Michael D. Shear / New York Times News Service

MINNEAPOLIS — President Barack Obama traveled to the nation’s heartland Monday to press his case for tougher national gun laws, even as he appeared to acknowledge that expanded background checks on gun sales were far more likely to pass Congress than a ban on military-style assault weapons.

In a city once called “Murderapolis” for its homicide rate in the 1990s, the president cited successful gun violence prevention efforts here as evidence that new national laws are needed to reduce the number of shootings across the country.

“The only way we can reduce gun violence in this country is if the American people decide it’s important,” Obama said, standing in front of a sea of police officers and sheriff’s deputies at the Minneapolis Police Department Special Operations Center.

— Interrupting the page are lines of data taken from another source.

-- ==== Sys2Proof/Syntax.lean ====
section
/-! DEFINITION. The abstract syntax of the OB3: one constructor for each row of the table of operations and events. The word rows carry their guard and the typed operand fields of their format (spec/02_instruction_words.md R41-R60); the event rows carry the data of the event itself (notes/assumptions/1.md). -/

namespace Sys2Proof
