-- ==== Sys2Proof/Roles.lean ====
section
/-! DEFINITION. The tables that well-formedness and legality read: for each instruction word its operands with their roles, its literals, its guard and the streams that may issue it (spec/02_instruction_words.md R46-R49, R58). -/

namespace Sys2Proof

/-- How an instruction uses one operand field. -/
inductive Role where
  | src (x : Scalar)
  | dst (x : SDst)
  | rw (x : SDst)
  | psrc (x : Pred)
  | pdst (x : Pred)
  | vsrc (x : VReg)
  | vdst (x : VReg)
  | vrw (x : VReg)
  | msrc (x : MReg)
  | mdst (x : MReg)
  | tsrc (x : Tile)
  | tdst (x : Tile)
  | lsrc (x : Latch)
  | ldst (x : Latch)
deriving DecidableEq, Repr

/-- The operand fields of a word in field order, from bit 20 downwards, each with its role (02 R48); none for an event. -/
def Instr.roles : Instr → List Role
  | .add _ d a b => [.dst d, .src a, .src b]
  | .sub _ d a b => [.dst d, .src a, .src b]
  | .and _ d a b => [.dst d, .src a, .src b]
  | .or _ d a b => [.dst d, .src a, .src b]
  | .xor _ d a b => [.dst d, .src a, .src b]
  | .shl _ d a b => [.dst d, .src a, .src b]
  | .shr _ d a b => [.dst d, .src a, .src b]
  | .sar _ d a b => [.dst d, .src a, .src b]
  | .mul _ d a b => [.dst d, .src a, .src b]
  | .mulhs _ d a b => [.dst d, .src a, .src b]
  | .mulhu _ d a b => [.dst d, .src a, .src b]
  | .min _ d a b => [.dst d, .src a, .src b]
  | .max _ d a b => [.dst d, .src a, .src b]
  | .minu _ d a b => [.dst d, .src a, .src b]
  | .maxu _ d a b => [.dst d, .src a, .src b]
  | .rol _ d a b => [.dst d, .src a, .src b]
  | .addi _ d a _ => [.dst d, .src a]
  | .andi _ d a _ => [.dst d, .src a]
  | .ori _ d a _ => [.dst d, .src a]
  | .xori _ d a _ => [.dst d, .src a]
  | .shli _ d a _ => [.dst d, .src a]
  | .shri _ d a _ => [.dst d, .src a]
  | .sari _ d a _ => [.dst d, .src a]
  | .clz _ d a => [.dst d, .src a]
  | .ctz _ d a => [.dst d, .src a]
  | .popc _ d a => [.dst d, .src a]
  | .bswap _ d a => [.dst d, .src a]
  | .sextb _ d a => [.dst d, .src a]
  | .sexth _ d a => [.dst d, .src a]
  | .sextw _ d a => [.dst d, .src a]
  | .zextw _ d a => [.dst d, .src a]
  | .divs _ d a b => [.dst d, .src a, .src b]
  | .divu _ d a b => [.dst d, .src a, .src b]
  | .rems _ d a b => [.dst d, .src a, .src b]
  | .remu _ d a b => [.dst d, .src a, .src b]
  | .cmpEq _ pd a b => [.pdst pd, .src a, .src b]
  | .cmpNe _ pd a b => [.pdst pd, .src a, .src b]
  | .cmpLt _ pd a b => [.pdst pd, .src a, .src b]
  | .cmpGe _ pd a b => [.pdst pd, .src a, .src b]
  | .cmpLtu _ pd a b => [.pdst pd, .src a, .src b]
  | .cmpGeu _ pd a b => [.pdst pd, .src a, .src b]
  | .cmpLe _ pd a b => [.pdst pd, .src a, .src b]
  | .cmpGt _ pd a b => [.pdst pd, .src a, .src b]
  | .cmpLeu _ pd a b => [.pdst pd, .src a, .src b]
  | .cmpGtu _ pd a b => [.pdst pd, .src a, .src b]
  | .pand _ pd pa pb => [.pdst pd, .psrc pa, .psrc pb]
  | .por _ pd pa pb => [.pdst pd, .psrc pa, .psrc pb]
  | .pxor _ pd pa pb => [.pdst pd, .psrc pa, .psrc pb]
  | .pandn _ pd pa pb => [.pdst pd, .psrc pa, .psrc pb]
  | .porn _ pd pa pb => [.pdst pd, .psrc pa, .psrc pb]
  | .pnot _ pd pa => [.pdst pd, .psrc pa]
  | .pset _ pd => [.pdst pd]
  | .pclr _ pd => [.pdst pd]
  | .branch _ _ => []
  | .call _ _ => []
  | .br _ a => [.src a]
  | .callr _ a => [.src a]
  | .ret _ => []
  | .loop _ a _ => [.rw a]
  | .cqpush _ a => [.src a]
  | .cqpop _ d => [.dst d]
  | .pqpush _ pa => [.psrc pa]
  | .pqpop _ pd => [.pdst pd]
  | .nop _ => []
  | .tend _ => []
  | .brk _ => []
  | .adr _ a _ => [.dst a]
  | .ldb _ d a b => [.dst d, .src a, .src b]
  | .ldh _ d a b => [.dst d, .src a, .src b]
  | .ldw _ d a b => [.dst d, .src a, .src b]
  | .ldd _ d a b => [.dst d, .src a, .src b]
  | .stb _ d a b => [.src d, .src a, .src b]
  | .sth _ d a b => [.src d, .src a, .src b]
  | .stw _ d a b => [.src d, .src a, .src b]
  | .std _ d a b => [.src d, .src a, .src b]
  | .vld _ vd a b => [.vdst vd, .src a, .src b]
  | .vlds _ vd a b => [.vdst vd, .src a, .src b]
  | .vldx _ vd a b => [.vdst vd, .src a, .src b]
  | .vldff _ vd a b => [.vdst vd, .src a, .src b]
  | .vst _ vd a b => [.vsrc vd, .src a, .src b]
  | .vsts _ vd a b => [.vsrc vd, .src a, .src b]
  | .vstx _ vd a b => [.vsrc vd, .src a, .src b]
  | .aadd _ _ _ _ d a => [.rw d, .src a]
  | .aand _ _ _ _ d a => [.rw d, .src a]
  | .aor _ _ _ _ d a => [.rw d, .src a]
  | .axor _ _ _ _ d a => [.rw d, .src a]
  | .amin _ _ _ _ d a => [.rw d, .src a]
  | .amax _ _ _ _ d a => [.rw d, .src a]
  | .aswp _ _ _ _ d a => [.rw d, .src a]
  | .acas _ _ _ _ d a => [.rw d, .src a]
  | .fence _ _ _ => []
  | .dovetail _ => []
  | .publish _ _ _ a => [.src a]
  | .cmk _ a b => [.src a, .src b]
  | .cld _ d a b => [.dst d, .src a, .src b]
  | .cfill _ a b => [.src a, .src b]
  | .cfail _ a b => [.src a, .src b]
  | .barinit _ a b => [.src a, .src b]
  | .barx _ a b => [.src a, .src b]
  | .barw _ a => [.src a]
  | .barrd _ d a => [.dst d, .src a]
  | .jpush _ d a b => [.src d, .src a, .src b]
  | .qpush _ a b => [.src a, .src b]
  | .qpop _ d a b => [.dst d, .src a, .src b]
  | .qdepth _ d a => [.dst d, .src a]
  | .darrive _ d a => [.dst d, .src a]
  | .evqpop _ d a => [.dst d, .src a]
  | .evqpush _ a b => [.src a, .src b]
  | .rnginit _ a b => [.src a, .src b]
  | .rngtkt _ d a => [.dst d, .src a]
  | .rngfill _ d a b => [.src d, .src a, .src b]
  | .rngget _ d a b => [.dst d, .src a, .src b]
  | .vadd _ _ vd va vb => [.vdst vd, .vsrc va, .vsrc vb]
  | .vsub _ _ vd va vb => [.vdst vd, .vsrc va, .vsrc vb]
  | .vmul _ _ vd va vb => [.vdst vd, .vsrc va, .vsrc vb]
  | .vmulh _ _ vd va vb => [.vdst vd, .vsrc va, .vsrc vb]
  | .vand _ _ vd va vb => [.vdst vd, .vsrc va, .vsrc vb]
  | .vor _ _ vd va vb => [.vdst vd, .vsrc va, .vsrc vb]
  | .vxor _ _ vd va vb => [.vdst vd, .vsrc va, .vsrc vb]
  | .vshl _ _ vd va vb => [.vdst vd, .vsrc va, .vsrc vb]
  | .vshr _ _ vd va vb => [.vdst vd, .vsrc va, .vsrc vb]
  | .vsar _ _ vd va vb => [.vdst vd, .vsrc va, .vsrc vb]
  | .vmin _ _ vd va vb => [.vdst vd, .vsrc va, .vsrc vb]
  | .vmax _ _ vd va vb => [.vdst vd, .vsrc va, .vsrc vb]
  | .vminu _ _ vd va vb => [.vdst vd, .vsrc va, .vsrc vb]
  | .vmaxu _ _ vd va vb => [.vdst vd, .vsrc va, .vsrc vb]
  | .vadds _ _ vd va vb => [.vdst vd, .vsrc va, .vsrc vb]
  | .vsubs _ _ vd va vb => [.vdst vd, .vsrc va, .vsrc vb]
  | .vfadd _ _ vd va vb => [.vdst vd, .vsrc va, .vsrc vb]
  | .vfsub _ _ vd va vb => [.vdst vd, .vsrc va, .vsrc vb]
  | .vfmul _ _ vd va vb => [.vdst vd, .vsrc va, .vsrc vb]
  | .vfma _ _ vd va vb => [.vrw vd, .vsrc va, .vsrc vb]
  | .vfms _ _ vd va vb => [.vrw vd, .vsrc va, .vsrc vb]
  | .vfnma _ _ vd va vb => [.vrw vd, .vsrc va, .vsrc vb]
  | .vfmin _ _ vd va vb => [.vdst vd, .vsrc va, .vsrc vb]
  | .vfmax _ _ vd va vb => [.vdst vd, .vsrc va, .vsrc vb]
  | .vrcpe _ _ vd va => [.vdst vd, .vsrc va]
  | .vrsqe _ _ vd va => [.vdst vd, .vsrc va]
  | .vexp2e _ _ vd va => [.vdst vd, .vsrc va]
  | .vlog2e _ _ vd va => [.vdst vd, .vsrc va]
  | .vtanhe _ _ vd va => [.vdst vd, .vsrc va]
  | .vfabs _ _ vd va => [.vdst vd, .vsrc va]
  | .vfneg _ _ vd va => [.vdst vd, .vsrc va]
  | .vfclass _ _ vd va => [.vdst vd, .vsrc va]
  | .vcmpeq _ _ md va vb => [.mdst md, .vsrc va, .vsrc vb]
  | .vcmpne _ _ md va vb => [.mdst md, .vsrc va, .vsrc vb]
  | .vcmplt _ _ md va vb => [.mdst md, .vsrc va, .vsrc vb]
  | .vcmpltu _ _ md va vb => [.mdst md, .vsrc va, .vsrc vb]
  | .vfcmpeq _ _ md va vb => [.mdst md, .vsrc va, .vsrc vb]
  | .vfcmplt _ _ md va vb => [.mdst md, .vsrc va, .vsrc vb]
  | .vfcmple _ _ md va vb => [.mdst md, .vsrc va, .vsrc vb]
  | .vfcmpun _ _ md va vb => [.mdst md, .vsrc va, .vsrc vb]
  | .vmv _ _ vd va => [.vdst vd, .vsrc va]
  | .vcvtw _ _ vd va => [.vdst vd, .vsrc va]
  | .vcvtn _ _ vd va => [.vdst vd, .vsrc va]
  | .vcvtfi _ _ vd va => [.vdst vd, .vsrc va]
  | .vcvtif _ _ vd va => [.vdst vd, .vsrc va]
  | .vaddMasked _ _ vd va vb => [.vdst vd, .vsrc va, .vsrc vb]
  | .vsubMasked _ _ vd va vb => [.vdst vd, .vsrc va, .vsrc vb]
  | .vmulMasked _ _ vd va vb => [.vdst vd, .vsrc va, .vsrc vb]
  | .vmulhMasked _ _ vd va vb => [.vdst vd, .vsrc va, .vsrc vb]
  | .vandMasked _ _ vd va vb => [.vdst vd, .vsrc va, .vsrc vb]
  | .vorMasked _ _ vd va vb => [.vdst vd, .vsrc va, .vsrc vb]
  | .vxorMasked _ _ vd va vb => [.vdst vd, .vsrc va, .vsrc vb]
  | .vshlMasked _ _ vd va vb => [.vdst vd, .vsrc va, .vsrc vb]
  | .vshrMasked _ _ vd va vb => [.vdst vd, .vsrc va, .vsrc vb]
  | .vsarMasked _ _ vd va vb => [.vdst vd, .vsrc va, .vsrc vb]
  | .vminMasked _ _ vd va vb => [.vdst vd, .vsrc va, .vsrc vb]
  | .vmaxMasked _ _ vd va vb => [.vdst vd, .vsrc va, .vsrc vb]
  | .vminuMasked _ _ vd va vb => [.vdst vd, .vsrc va, .vsrc vb]
  | .vmaxuMasked _ _ vd va vb => [.vdst vd, .vsrc va, .vsrc vb]
  | .vaddsMasked _ _ vd va vb => [.vdst vd, .vsrc va, .vsrc vb]
  | .vsubsMasked _ _ vd va vb => [.vdst vd, .vsrc va, .vsrc vb]
  | .vfaddMasked _ _ vd va vb => [.vdst vd, .vsrc va, .vsrc vb]
  | .vfsubMasked _ _ vd va vb => [.vdst vd, .vsrc va, .vsrc vb]
  | .vfmulMasked _ _ vd va vb => [.vdst vd, .vsrc va, .vsrc vb]
  | .vfmaMasked _ _ vd va vb => [.vrw vd, .vsrc va, .vsrc vb]
  | .vfmsMasked _ _ vd va vb => [.vrw vd, .vsrc va, .vsrc vb]
  | .vfnmaMasked _ _ vd va vb => [.vrw vd, .vsrc va, .vsrc vb]
  | .vfminMasked _ _ vd va vb => [.vdst vd, .vsrc va, .vsrc vb]
  | .vfmaxMasked _ _ vd va vb => [.vdst vd, .vsrc va, .vsrc vb]
  | .vrcpeMasked _ _ vd va => [.vdst vd, .vsrc va]
  | .vrsqeMasked _ _ vd va => [.vdst vd, .vsrc va]
  | .vexp2eMasked _ _ vd va => [.vdst vd, .vsrc va]
  | .vlog2eMasked _ _ vd va => [.vdst vd, .vsrc va]
  | .vtanheMasked _ _ vd va => [.vdst vd, .vsrc va]
  | .vfabsMasked _ _ vd va => [.vdst vd, .vsrc va]
  | .vfnegMasked _ _ vd va => [.vdst vd, .vsrc va]
  | .vfclassMasked _ _ vd va => [.vdst vd, .vsrc va]
  | .vcmpeqMasked _ _ md va vb => [.mdst md, .vsrc va, .vsrc vb]
  | .vcmpneMasked _ _ md va vb => [.mdst md, .vsrc va, .vsrc vb]
  | .vcmpltMasked _ _ md va vb => [.mdst md, .vsrc va, .vsrc vb]
  | .vcmpltuMasked _ _ md va vb => [.mdst md, .vsrc va, .vsrc vb]
  | .vfcmpeqMasked _ _ md va vb => [.mdst md, .vsrc va, .vsrc vb]
  | .vfcmpltMasked _ _ md va vb => [.mdst md, .vsrc va, .vsrc vb]
  | .vfcmpleMasked _ _ md va vb => [.mdst md, .vsrc va, .vsrc vb]
  | .vfcmpunMasked _ _ md va vb => [.mdst md, .vsrc va, .vsrc vb]
  | .vmvMasked _ _ vd va => [.vdst vd, .vsrc va]
  | .vcvtwMasked _ _ vd va => [.vdst vd, .vsrc va]
  | .vcvtnMasked _ _ vd va => [.vdst vd, .vsrc va]
  | .vcvtfiMasked _ _ vd va => [.vdst vd, .vsrc va]
  | .vcvtifMasked _ _ vd va => [.vdst vd, .vsrc va]
  | .vrotr _ _ vd va s => [.vdst vd, .vsrc va, .src s]
  | .vrotc _ _ vd va s => [.vdst vd, .vsrc va, .src s]
  | .vbcst _ _ vd s => [.vdst vd, .src s]
  | .vextr _ _ vd va s => [.vdst vd, .vsrc va, .src s]
  | .vsetvl _ s => [.src s]
  | .vcompress _ _ vd va s => [.vdst vd, .vsrc va, .dst s]
  | .vexpand _ _ vd va s => [.vdst vd, .vsrc va, .src s]
  | .vredi _ _ vd va s => [.vdst vd, .vsrc va, .dst s]
  | .mand _ _ md ma mb => [.mdst md, .msrc ma, .msrc mb]
  | .mor _ _ md ma mb => [.mdst md, .msrc ma, .msrc mb]
  | .mxor _ _ md ma mb => [.mdst md, .msrc ma, .msrc mb]
  | .mandn _ _ md ma mb => [.mdst md, .msrc ma, .msrc mb]
  | .mnot _ _ md ma => [.mdst md, .msrc ma]
  | .mset _ _ md => [.mdst md]
  | .mclr _ _ md => [.mdst md]
  | .mmov _ _ md ma => [.mdst md, .msrc ma]
  | .twr _ _ t va => [.tdst t, .vsrc va]
  | .trd _ _ vd t => [.vdst vd, .tsrc t]
  | .psadd _ _ ps va => [.ldst ps, .vsrc va]
  | .psrd _ _ vd ps => [.vdst vd, .lsrc ps]
  | .psclr _ _ ps => [.ldst ps]
  | .vredadd _ _ vd va => [.vdst vd, .vsrc va]
  | .vredmax _ _ vd va => [.vdst vd, .vsrc va]
  | .vfredadd _ _ vd va => [.vdst vd, .vsrc va]
  | .krsum _ _ vd va ms => [.vdst vd, .vsrc va, .msrc ms]
  | .krmean _ _ vd va ms => [.vdst vd, .vsrc va, .msrc ms]
  | .kvcnt _ _ vd ms => [.vdst vd, .msrc ms]
  | .kmrd _ _ md va => [.mdst md, .vsrc va]
  | .srrd _ d _ => [.dst d]
  | .srwr _ a _ => [.src a]
  | .syscall _ d a b => [.dst d, .src a, .src b]
  | .tickwt _ a => [.src a]
  | .framerd _ d _ => [.dst d]
  | .cpt _ a b => [.src a, .src b]
  | .cpc _ a b => [.src a, .src b]
  | .cpx _ a b => [.src a, .src b]
  | .cptr _ a b => [.src a, .src b]
  | .cpm _ a b => [.src a, .src b]
  | .cpz _ a b => [.src a, .src b]
  | .cpd _ a b => [.src a, .src b]
  | .bkrun _ a b => [.src a, .src b]
  | .bkrst _ => []
  | .bkfin _ => []
  | .bkdrain _ a b => [.src a, .src b]
  | .bkshape _ a => [.src a]
  | .dmma _ a b => [.src a, .src b]
  | .dmmac _ a b => [.src a, .src b]
  | .ddrain _ a b => [.src a, .src b]
  | .dbyp _ a => [.src a]
  | .dclr _ => []
  | .sortw _ a b => [.src a, .src b]
  | .swapw _ a => [.src a]
  | .wpin _ a b => [.src a, .src b]
  | .moload _ a b => [.src a, .src b]
  | .mobase _ a b => [.src a, .src b]
  | .mostart _ a => [.src a]
  | .mostop _ a => [.src a]
  | .txfer _ a b => [.src a, .src b]
  | .gather _ a b => [.src a, .src b]
  | .gwait _ a => [.src a]
  | .msend _ a b => [.src a, .src b]
  | .ksend _ a b => [.src a, .src b]
  | .amtset _ a b => [.src a, .src b]
  | .amtclr _ a => [.src a]
  | .rep _ _ => []
  | .intervalPulse _ _ _ => []
  | .slipRepeat _ => []
  | .frameComplete _ => []
  | .frameDone _ _ _ => []
  | .nodeRelease _ _ => []
  | .jpushDue _ => []
  | .selection _ => []
  | .loadingComplete _ => []
  | .contextSwitch _ => []
  | .retirement _ => []
  | .park _ => []
  | .evaluationStart _ => []
  | .submit _ _ => []
  | .launchStart _ => []
  | .launchActivate _ => []
  | .launchExchange _ _ _ _ => []
  | .pgtimeout _ => []
  | .refusalNotice _ _ => []
  | .launchEnd _ => []
  | .copyExecute _ _ _ _ _ _ => []
  | .copyComplete _ _ _ => []
  | .pageRequestGroup _ => []
  | .pageResponse _ _ _ => []
  | .ceinv _ _ => []
  | .fradd _ _ => []
  | .sortComplete _ => []
  | .gatherComplete _ _ => []
  | .txferComplete _ => []
  | .sharedReadStart _ _ => []
  | .bucketExpansion _ => []
  | .bucketRetire _ _ => []
  | .denseCommit _ => []
  | .predictionResolve _ => []
  | .queueRefill _ _ => []
  | .messageHeader _ _ _ _ _ _ _ _ _ => []
  | .acknowledgement _ _ _ => []
  | .nomatch _ _ _ => []
  | .attemptTimeout _ _ _ => []
  | .newAttempt _ _ _ => []
  | .kerfBlock _ _ _ _ => []
  | .endMarker _ => []
  | .kerfDeadline _ => []
  | .etick _ _ => []
  | .discardNotice _ _ => []
  | .redirectNotice _ _ => []
  | .moved _ _ _ => []
  | .hostAccess _ _ _ _ _ _ => []
  | .atomicop _ _ _ _ _ _ _ => []
  | .atsInvalidation _ _ _ => []
  | .functionLevelReset _ => []
  | .d3hot _ _ => []
  | .moduleReset => []
  | .rst _ => []
  | .svc _ => []
  | .romboot => []
  | .train _ => []
  | .portTraining _ _ _ => []
  | .retrain _ _ => []
  | .preempt _ _ => []
  | .stopPoint _ => []
  | .stopTimeout _ => []
  | .saveComplete _ => []
  | .resume _ _ => []
  | .restoreComplete _ => []
  | .discard _ _ => []
  | .discardComplete _ => []
  | .brkgo _ _ => []
  | .svcdone _ _ => []
  | .migctlGo _ _ _ => []
  | .handOver _ _ _ => []
  | .pagePull _ _ _ _ _ => []
  | .pagePush _ _ _ _ _ => []
  | .migrationDone _ => []
  | .migrationLinkFailure _ => []
  | .imgctlGo _ _ => []
  | .imageLoadEnd _ _ _ => []
  | .attctlGo _ => []
  | .attestationReport => []
  | .hwfault _ => []
  | .linkfatal _ => []
  | .ftWrite _ _ _ => []
  | .transWrite _ _ _ => []
  | .registerWrite _ _ _ => []
  | .accessPerformed _ _ _ _ _ => []
  | .denseRetire _ _ => []
  | .level4PhaseMessage _ _ _ => []
  | .migrationAbort _ => []
  | .invalidationComplete _ => []
  | .pageRequestInterfaceEnable _ _ => []
  | .auxiliaryPower _ => []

Obama renewed his call for Congress to pass a series of measures, including a ban on the manufacture and sale of new assault weapons, limits on high-capacity magazines and an expansion of the criminal background checks that currently covers only about 60 percent of gun sales.

But he openly demonstrated different expectations for the measures as Washington wages a bitterly divisive debate over the role of guns in society.

Obama declared “universal background checks” to be supported by a “vast majority of Americans” and called for their quick passage in Congress. “There’s no reason why we can’t get that done,” he told the gathering of law enforcement officials.

But of the potential for a new assault weapons ban, the president said only that it “deserves a vote in Congress because weapons of war have no place on our streets.”

On Monday, White House aides again said the president was still pushing for the three measures, along with changes to the nation’s mental health system. But Obama, top lawmakers in Congress and gun control advocacy groups appear nervous about the political chances of the assault weapons ban and eager to push for a better background check system.

“There definitely seems to be a significant convergence around the idea of universal background checks,” said Dan Gross, the president of the Brady Campaign to Prevent Gun Violence, though he added: “I think there is still a significant outcry on the part of the American public to talk about assault weapons.”

On Sunday, Sen. Harry Reid of Nevada, the Democratic leader, said he might not even personally support an assault weapons ban, though he promised that senators would get a chance to vote on it. During the Super Bowl on Sunday, an important gun-control group broadcast a television advertisement in Washington focused exclusively on pushing for better background checks.

The ad, from Mayors Against Illegal Guns, noted that the National Rifle Association once supported such checks. The ad concludes with a child saying, “America can do this. For us. Please.”

The focus on background checks reflects a broad political calculation in Washington that there is more public support for requiring the checks than for limits on guns and ammunition. A recent New York Times/CBS News survey found that 92 percent of those polled supported broader background checks.

The same survey found that 53 percent supported a ban on some semiautomatic weapons, and that 63 percent would support limits on magazines.

Some advocates of tougher gun laws say that Obama and his allies in Congress should not give up on pushing for all three measures, regardless of the opposition that the measures are likely to face from the NRA and other gun rights groups.

R. T. Rybak Jr., the mayor of Minneapolis, mocked politicians in Washington who are unwilling to support an assault weapons ban.

“Oh, it’s not going to pass,” Rybak said. “Well, guess what? People are dying out here, and I’m not satisfied with the lame kind of response that we’ve gotten from some of the people in Washington who look at this like some kind of game.”

Rybak, a Democrat, said he would not be satisfied by a compromise on gun control measures that did not address assault weapons and focused only on background checks.

“I don’t think any of us should accept anything other than complete effort and knocking off the political wimpsmanship that I think too often takes place around these issues,” he said. “Get a spine. Get a backbone, because people are losing their lives.”

In the 1990s, Minneapolis experienced an explosion of drug- and gang-related violence, which led to a series of local measures aimed at reducing gun violence that has brought down the city’s murder rate.

The city has developed programs aimed at rehabilitation for young people who have committed violent crimes. And its leaders are pushing for faster and more comprehensive state background checks for people buying guns.